Dataset records
--*--

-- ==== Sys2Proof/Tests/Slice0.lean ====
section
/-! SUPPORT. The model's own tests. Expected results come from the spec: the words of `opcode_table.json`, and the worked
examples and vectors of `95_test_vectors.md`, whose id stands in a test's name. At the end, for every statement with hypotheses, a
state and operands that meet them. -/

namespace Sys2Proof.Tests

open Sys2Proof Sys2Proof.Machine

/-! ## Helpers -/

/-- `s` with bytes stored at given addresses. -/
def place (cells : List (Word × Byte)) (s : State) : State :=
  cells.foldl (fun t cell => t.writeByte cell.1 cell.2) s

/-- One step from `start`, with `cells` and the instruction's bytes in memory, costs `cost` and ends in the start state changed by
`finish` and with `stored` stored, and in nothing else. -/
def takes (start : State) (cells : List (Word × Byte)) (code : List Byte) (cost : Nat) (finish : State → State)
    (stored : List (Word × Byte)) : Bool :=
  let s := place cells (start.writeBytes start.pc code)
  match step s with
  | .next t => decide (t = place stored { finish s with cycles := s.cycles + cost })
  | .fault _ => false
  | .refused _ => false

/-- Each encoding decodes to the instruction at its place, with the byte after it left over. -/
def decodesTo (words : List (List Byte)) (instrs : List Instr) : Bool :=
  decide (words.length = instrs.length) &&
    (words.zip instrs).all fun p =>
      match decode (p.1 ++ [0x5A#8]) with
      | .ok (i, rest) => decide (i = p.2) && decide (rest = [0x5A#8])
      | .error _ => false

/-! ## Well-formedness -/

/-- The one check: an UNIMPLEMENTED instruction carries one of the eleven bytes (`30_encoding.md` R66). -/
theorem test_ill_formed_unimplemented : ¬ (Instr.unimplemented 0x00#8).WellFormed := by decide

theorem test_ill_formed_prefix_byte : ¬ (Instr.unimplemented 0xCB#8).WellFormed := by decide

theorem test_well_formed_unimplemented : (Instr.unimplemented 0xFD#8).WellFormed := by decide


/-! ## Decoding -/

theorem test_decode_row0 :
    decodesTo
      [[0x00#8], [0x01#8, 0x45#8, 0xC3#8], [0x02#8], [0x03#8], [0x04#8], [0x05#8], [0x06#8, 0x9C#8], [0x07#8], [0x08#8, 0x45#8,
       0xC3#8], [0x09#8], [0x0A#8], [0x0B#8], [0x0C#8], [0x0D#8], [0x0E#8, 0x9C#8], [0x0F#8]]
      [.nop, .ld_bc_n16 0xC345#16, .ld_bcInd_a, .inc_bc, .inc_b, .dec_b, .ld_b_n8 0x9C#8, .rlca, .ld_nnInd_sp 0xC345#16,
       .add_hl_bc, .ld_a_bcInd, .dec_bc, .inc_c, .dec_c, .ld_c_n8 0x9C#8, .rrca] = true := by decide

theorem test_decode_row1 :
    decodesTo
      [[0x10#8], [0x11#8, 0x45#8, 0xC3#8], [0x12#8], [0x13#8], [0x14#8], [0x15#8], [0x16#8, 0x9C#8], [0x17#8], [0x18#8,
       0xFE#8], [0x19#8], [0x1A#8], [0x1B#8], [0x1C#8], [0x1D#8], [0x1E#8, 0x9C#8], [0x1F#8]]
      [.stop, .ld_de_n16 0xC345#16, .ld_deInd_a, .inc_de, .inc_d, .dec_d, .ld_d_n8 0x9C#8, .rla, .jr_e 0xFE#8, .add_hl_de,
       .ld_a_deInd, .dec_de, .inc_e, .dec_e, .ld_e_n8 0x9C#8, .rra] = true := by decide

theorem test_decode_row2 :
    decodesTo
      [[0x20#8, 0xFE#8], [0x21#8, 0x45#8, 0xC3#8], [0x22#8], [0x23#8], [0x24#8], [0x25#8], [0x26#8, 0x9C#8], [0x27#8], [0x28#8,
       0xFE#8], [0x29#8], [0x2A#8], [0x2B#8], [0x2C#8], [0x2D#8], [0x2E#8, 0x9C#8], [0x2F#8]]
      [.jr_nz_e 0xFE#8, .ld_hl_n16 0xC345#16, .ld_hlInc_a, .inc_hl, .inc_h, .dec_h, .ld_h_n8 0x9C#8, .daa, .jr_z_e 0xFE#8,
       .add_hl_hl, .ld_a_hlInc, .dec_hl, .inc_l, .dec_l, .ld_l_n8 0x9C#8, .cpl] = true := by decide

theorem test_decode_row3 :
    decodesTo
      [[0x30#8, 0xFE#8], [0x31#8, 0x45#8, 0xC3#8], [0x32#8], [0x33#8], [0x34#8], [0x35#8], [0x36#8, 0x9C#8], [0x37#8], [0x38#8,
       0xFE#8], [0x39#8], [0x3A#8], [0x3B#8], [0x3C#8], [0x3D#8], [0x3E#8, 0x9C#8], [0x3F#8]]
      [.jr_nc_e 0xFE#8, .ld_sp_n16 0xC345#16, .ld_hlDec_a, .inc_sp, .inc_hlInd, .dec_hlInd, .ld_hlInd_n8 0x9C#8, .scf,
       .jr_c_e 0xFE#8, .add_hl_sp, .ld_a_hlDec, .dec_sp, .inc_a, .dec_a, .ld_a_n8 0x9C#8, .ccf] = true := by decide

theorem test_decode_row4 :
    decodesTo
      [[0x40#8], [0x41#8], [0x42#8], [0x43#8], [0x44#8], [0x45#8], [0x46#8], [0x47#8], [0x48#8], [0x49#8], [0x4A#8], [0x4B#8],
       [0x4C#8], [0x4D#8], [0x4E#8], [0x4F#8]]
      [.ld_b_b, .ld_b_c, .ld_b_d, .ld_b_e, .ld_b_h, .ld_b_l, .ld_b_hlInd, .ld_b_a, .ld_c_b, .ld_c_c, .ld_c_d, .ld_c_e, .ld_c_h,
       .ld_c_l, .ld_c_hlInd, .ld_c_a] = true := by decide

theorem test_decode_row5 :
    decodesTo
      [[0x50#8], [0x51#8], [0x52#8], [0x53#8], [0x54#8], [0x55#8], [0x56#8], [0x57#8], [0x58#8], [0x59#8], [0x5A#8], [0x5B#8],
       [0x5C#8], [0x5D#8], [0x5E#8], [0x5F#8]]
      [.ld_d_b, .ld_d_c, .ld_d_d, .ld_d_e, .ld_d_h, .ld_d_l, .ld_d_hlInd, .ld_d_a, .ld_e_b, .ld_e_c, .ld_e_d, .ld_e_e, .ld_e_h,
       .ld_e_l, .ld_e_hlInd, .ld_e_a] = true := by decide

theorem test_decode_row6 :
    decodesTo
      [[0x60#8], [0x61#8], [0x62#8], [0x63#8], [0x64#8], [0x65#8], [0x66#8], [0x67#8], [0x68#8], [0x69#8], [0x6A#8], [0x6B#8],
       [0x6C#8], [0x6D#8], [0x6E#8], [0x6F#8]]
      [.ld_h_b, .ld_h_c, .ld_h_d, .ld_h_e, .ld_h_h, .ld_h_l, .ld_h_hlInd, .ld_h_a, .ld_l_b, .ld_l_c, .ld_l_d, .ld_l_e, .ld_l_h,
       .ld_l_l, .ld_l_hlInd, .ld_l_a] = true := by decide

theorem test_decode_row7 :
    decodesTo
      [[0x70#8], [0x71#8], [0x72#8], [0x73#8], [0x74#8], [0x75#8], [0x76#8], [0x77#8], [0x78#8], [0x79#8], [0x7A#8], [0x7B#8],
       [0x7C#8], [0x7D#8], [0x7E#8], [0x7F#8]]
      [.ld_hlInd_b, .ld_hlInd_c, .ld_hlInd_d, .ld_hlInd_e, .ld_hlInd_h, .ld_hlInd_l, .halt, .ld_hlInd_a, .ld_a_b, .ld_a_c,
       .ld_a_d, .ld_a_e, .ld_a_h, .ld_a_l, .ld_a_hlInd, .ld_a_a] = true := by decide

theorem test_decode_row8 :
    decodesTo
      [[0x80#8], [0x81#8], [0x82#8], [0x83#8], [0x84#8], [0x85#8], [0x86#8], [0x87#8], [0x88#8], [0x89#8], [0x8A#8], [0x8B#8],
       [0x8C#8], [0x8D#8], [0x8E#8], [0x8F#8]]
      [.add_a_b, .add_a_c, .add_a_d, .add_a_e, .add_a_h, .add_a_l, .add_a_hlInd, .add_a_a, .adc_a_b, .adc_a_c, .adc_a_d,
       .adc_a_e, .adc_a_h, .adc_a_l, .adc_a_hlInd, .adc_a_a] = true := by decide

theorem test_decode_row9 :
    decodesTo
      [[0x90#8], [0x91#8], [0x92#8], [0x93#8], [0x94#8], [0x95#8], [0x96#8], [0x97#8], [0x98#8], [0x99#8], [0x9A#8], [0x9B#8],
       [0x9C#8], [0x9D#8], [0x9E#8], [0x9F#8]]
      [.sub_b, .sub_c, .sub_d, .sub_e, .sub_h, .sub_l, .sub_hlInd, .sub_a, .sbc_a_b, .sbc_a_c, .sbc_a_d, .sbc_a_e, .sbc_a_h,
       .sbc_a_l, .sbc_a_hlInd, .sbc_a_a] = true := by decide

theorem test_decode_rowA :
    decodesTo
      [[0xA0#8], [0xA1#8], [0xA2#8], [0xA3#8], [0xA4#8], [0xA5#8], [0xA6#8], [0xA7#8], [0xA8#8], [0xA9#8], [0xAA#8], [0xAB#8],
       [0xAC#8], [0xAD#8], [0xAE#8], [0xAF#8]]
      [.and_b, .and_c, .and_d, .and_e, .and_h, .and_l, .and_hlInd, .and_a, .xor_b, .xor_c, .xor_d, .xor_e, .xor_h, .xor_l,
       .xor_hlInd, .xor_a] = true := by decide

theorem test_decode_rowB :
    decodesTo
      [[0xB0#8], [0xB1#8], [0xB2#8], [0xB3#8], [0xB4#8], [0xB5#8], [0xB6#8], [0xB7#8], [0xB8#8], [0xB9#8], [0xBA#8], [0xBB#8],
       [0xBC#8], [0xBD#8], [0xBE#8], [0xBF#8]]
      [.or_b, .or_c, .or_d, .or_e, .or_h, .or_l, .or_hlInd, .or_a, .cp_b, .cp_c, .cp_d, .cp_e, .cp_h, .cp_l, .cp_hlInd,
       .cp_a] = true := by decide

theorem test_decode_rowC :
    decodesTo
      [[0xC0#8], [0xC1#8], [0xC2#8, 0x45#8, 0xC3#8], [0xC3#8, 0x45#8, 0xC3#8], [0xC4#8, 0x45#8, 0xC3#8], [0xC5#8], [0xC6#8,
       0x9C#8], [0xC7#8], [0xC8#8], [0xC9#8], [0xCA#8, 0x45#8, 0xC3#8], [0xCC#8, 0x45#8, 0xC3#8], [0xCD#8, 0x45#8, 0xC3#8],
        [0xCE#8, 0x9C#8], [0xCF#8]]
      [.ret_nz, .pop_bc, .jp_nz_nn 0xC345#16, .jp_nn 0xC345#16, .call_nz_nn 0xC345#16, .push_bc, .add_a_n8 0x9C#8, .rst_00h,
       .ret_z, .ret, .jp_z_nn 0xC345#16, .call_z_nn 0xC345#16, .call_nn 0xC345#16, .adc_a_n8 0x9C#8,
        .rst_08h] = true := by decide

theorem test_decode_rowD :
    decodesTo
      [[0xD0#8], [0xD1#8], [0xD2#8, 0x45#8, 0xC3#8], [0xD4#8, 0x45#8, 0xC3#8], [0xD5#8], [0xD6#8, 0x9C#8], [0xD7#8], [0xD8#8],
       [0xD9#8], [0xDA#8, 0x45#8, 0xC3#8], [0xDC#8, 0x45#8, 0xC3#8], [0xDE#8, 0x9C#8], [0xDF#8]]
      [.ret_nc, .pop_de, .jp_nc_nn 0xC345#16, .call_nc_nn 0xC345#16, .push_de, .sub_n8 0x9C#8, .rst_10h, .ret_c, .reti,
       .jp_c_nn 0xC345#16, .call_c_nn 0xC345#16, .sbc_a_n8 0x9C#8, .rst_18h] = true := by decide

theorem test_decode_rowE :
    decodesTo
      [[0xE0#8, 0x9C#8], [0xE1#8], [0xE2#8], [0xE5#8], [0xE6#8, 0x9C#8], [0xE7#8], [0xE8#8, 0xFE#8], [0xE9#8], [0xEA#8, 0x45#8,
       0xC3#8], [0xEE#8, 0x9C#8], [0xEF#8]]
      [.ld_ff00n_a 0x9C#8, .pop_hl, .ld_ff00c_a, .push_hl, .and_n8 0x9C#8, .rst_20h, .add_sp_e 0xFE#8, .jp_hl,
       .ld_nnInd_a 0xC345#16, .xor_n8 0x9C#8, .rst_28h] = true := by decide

--*--

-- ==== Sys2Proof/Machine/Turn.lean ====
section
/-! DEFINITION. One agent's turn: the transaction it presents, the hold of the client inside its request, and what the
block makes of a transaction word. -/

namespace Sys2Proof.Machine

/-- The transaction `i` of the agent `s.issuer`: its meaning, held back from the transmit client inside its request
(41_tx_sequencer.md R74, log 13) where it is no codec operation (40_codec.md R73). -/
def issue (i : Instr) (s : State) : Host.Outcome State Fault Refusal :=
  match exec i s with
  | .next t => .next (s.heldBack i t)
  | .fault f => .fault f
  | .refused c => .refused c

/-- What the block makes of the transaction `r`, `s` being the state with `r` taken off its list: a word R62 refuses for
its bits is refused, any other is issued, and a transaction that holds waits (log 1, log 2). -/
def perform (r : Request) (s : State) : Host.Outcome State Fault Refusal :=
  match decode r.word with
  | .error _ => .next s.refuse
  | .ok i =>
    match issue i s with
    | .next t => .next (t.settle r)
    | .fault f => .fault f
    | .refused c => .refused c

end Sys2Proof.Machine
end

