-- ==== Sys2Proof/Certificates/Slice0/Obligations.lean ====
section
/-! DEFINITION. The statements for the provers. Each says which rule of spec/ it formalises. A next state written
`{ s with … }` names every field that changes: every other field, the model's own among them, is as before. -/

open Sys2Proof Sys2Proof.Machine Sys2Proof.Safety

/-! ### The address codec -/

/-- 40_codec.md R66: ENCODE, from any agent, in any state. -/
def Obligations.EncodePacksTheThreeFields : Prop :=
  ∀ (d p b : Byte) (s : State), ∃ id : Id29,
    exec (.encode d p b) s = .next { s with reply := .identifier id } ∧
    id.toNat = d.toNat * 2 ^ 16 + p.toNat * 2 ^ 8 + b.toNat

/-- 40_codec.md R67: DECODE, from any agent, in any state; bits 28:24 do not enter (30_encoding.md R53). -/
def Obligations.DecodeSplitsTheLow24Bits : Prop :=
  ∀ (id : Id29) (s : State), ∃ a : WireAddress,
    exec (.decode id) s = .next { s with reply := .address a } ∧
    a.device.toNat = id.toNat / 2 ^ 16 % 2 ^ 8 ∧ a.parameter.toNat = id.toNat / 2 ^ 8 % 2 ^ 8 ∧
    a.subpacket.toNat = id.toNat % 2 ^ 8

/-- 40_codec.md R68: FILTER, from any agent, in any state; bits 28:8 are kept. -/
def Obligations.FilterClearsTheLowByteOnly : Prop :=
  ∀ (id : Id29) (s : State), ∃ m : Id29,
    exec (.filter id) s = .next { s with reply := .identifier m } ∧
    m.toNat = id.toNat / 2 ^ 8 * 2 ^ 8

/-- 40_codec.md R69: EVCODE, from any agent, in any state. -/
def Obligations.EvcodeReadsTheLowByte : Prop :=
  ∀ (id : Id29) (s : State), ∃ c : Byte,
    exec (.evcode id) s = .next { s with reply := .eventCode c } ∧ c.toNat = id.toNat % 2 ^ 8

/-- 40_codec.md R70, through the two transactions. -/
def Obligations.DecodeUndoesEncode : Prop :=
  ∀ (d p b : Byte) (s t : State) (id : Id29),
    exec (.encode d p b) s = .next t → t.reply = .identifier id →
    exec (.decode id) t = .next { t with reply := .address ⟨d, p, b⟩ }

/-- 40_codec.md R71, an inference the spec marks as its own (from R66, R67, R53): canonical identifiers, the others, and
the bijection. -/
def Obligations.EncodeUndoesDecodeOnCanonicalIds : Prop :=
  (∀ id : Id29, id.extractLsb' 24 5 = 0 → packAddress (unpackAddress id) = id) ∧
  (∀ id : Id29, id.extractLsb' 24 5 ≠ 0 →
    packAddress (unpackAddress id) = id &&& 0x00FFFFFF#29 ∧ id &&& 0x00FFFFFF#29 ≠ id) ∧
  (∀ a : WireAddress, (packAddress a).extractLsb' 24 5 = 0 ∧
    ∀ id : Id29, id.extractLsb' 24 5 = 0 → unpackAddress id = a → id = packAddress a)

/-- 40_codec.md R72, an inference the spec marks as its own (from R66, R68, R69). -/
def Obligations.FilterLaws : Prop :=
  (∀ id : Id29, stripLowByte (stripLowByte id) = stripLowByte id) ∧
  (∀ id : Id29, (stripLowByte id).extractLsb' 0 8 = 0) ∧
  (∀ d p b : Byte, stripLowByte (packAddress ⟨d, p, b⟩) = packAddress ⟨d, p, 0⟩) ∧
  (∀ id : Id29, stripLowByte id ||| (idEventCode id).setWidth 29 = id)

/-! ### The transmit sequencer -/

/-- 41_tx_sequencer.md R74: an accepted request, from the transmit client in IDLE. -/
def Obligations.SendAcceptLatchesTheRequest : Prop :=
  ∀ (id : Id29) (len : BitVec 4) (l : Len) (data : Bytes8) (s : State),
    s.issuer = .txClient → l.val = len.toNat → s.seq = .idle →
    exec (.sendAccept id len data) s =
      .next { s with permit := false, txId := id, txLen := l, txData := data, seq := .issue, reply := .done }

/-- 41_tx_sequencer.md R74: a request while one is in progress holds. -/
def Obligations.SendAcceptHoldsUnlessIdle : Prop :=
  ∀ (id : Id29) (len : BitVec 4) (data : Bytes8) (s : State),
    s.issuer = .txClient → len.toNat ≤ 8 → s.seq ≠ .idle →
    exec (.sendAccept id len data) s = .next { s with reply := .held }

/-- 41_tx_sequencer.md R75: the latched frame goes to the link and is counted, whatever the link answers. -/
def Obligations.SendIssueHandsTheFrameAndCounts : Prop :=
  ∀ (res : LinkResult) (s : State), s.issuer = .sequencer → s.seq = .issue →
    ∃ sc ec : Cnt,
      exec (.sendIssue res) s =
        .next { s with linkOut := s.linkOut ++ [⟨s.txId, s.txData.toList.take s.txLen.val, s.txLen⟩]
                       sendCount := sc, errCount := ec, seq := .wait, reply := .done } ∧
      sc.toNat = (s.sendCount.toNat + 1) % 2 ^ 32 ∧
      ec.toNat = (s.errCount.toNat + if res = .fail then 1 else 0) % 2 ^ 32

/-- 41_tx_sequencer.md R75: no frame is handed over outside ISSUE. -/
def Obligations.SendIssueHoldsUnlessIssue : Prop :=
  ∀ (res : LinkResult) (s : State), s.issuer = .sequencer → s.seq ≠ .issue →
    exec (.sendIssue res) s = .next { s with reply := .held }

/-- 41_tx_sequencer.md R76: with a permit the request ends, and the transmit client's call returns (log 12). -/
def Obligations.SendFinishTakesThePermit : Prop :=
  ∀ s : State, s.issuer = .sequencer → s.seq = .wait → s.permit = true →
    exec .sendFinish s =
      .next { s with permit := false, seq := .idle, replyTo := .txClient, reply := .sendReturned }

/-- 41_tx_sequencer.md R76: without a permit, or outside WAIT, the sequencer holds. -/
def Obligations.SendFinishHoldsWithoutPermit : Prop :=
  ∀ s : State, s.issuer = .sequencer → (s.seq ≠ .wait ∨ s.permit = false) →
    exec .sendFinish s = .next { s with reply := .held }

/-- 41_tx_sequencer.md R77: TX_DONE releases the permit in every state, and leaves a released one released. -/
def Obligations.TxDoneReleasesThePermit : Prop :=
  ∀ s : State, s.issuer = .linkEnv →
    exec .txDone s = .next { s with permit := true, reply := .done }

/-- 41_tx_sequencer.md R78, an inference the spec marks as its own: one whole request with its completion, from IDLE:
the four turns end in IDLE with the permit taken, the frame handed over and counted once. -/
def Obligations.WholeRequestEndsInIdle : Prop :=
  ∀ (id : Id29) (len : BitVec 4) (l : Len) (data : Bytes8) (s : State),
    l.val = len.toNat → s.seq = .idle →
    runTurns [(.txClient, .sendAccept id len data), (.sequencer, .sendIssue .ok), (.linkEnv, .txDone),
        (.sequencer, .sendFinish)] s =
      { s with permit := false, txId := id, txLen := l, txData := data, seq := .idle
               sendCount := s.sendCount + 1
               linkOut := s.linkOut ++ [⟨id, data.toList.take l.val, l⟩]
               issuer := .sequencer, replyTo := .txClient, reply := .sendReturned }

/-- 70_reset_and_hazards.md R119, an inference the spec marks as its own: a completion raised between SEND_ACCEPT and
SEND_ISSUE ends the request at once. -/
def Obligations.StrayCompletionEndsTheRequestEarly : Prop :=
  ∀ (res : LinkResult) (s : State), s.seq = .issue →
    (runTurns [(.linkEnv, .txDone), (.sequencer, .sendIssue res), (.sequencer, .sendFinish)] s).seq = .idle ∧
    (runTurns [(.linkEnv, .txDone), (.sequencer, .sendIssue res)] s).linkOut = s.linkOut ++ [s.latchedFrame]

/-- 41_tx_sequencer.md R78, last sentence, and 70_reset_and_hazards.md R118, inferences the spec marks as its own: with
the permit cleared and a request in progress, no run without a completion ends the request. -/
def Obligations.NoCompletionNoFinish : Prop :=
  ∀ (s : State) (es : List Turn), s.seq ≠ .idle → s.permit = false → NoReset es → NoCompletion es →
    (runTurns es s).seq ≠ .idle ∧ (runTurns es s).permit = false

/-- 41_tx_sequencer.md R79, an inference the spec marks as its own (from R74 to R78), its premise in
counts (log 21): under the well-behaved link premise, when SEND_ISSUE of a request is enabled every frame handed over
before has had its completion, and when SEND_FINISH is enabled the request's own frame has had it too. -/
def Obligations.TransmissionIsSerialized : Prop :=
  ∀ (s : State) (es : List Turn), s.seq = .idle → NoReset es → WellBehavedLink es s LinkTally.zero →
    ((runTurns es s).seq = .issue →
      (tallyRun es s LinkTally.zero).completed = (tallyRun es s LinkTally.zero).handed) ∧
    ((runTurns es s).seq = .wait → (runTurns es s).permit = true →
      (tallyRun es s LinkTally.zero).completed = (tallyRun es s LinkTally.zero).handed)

--*--

Reprint exactly the lines above that start at the one with "-- ==== Sys2Proof/Tests/Slice0.lean" and end at the one with "state changed by", keeping both and adding none.

-- ==== Sys2Proof/Tests/Slice0.lean ====
section
/-! SUPPORT. The model's own tests. Expected results come from the spec: the words of `opcode_table.json`, and the worked
examples and vectors of `95_test_vectors.md`, whose id stands in a test's name. At the end, for every statement with hypotheses, a
state and operands that meet them. -/

namespace Sys2Proof.Tests

open Sys2Proof Sys2Proof.Machine

/-! ## Helpers -/

/-- `s` with bytes stored at given addresses. -/
def place (cells : List (Word × Byte)) (s : State) : State :=
  cells.foldl (fun t cell => t.writeByte cell.1 cell.2) s

/-- One step from `start`, with `cells` and the instruction's bytes in memory, costs `cost` and ends in the start state changed by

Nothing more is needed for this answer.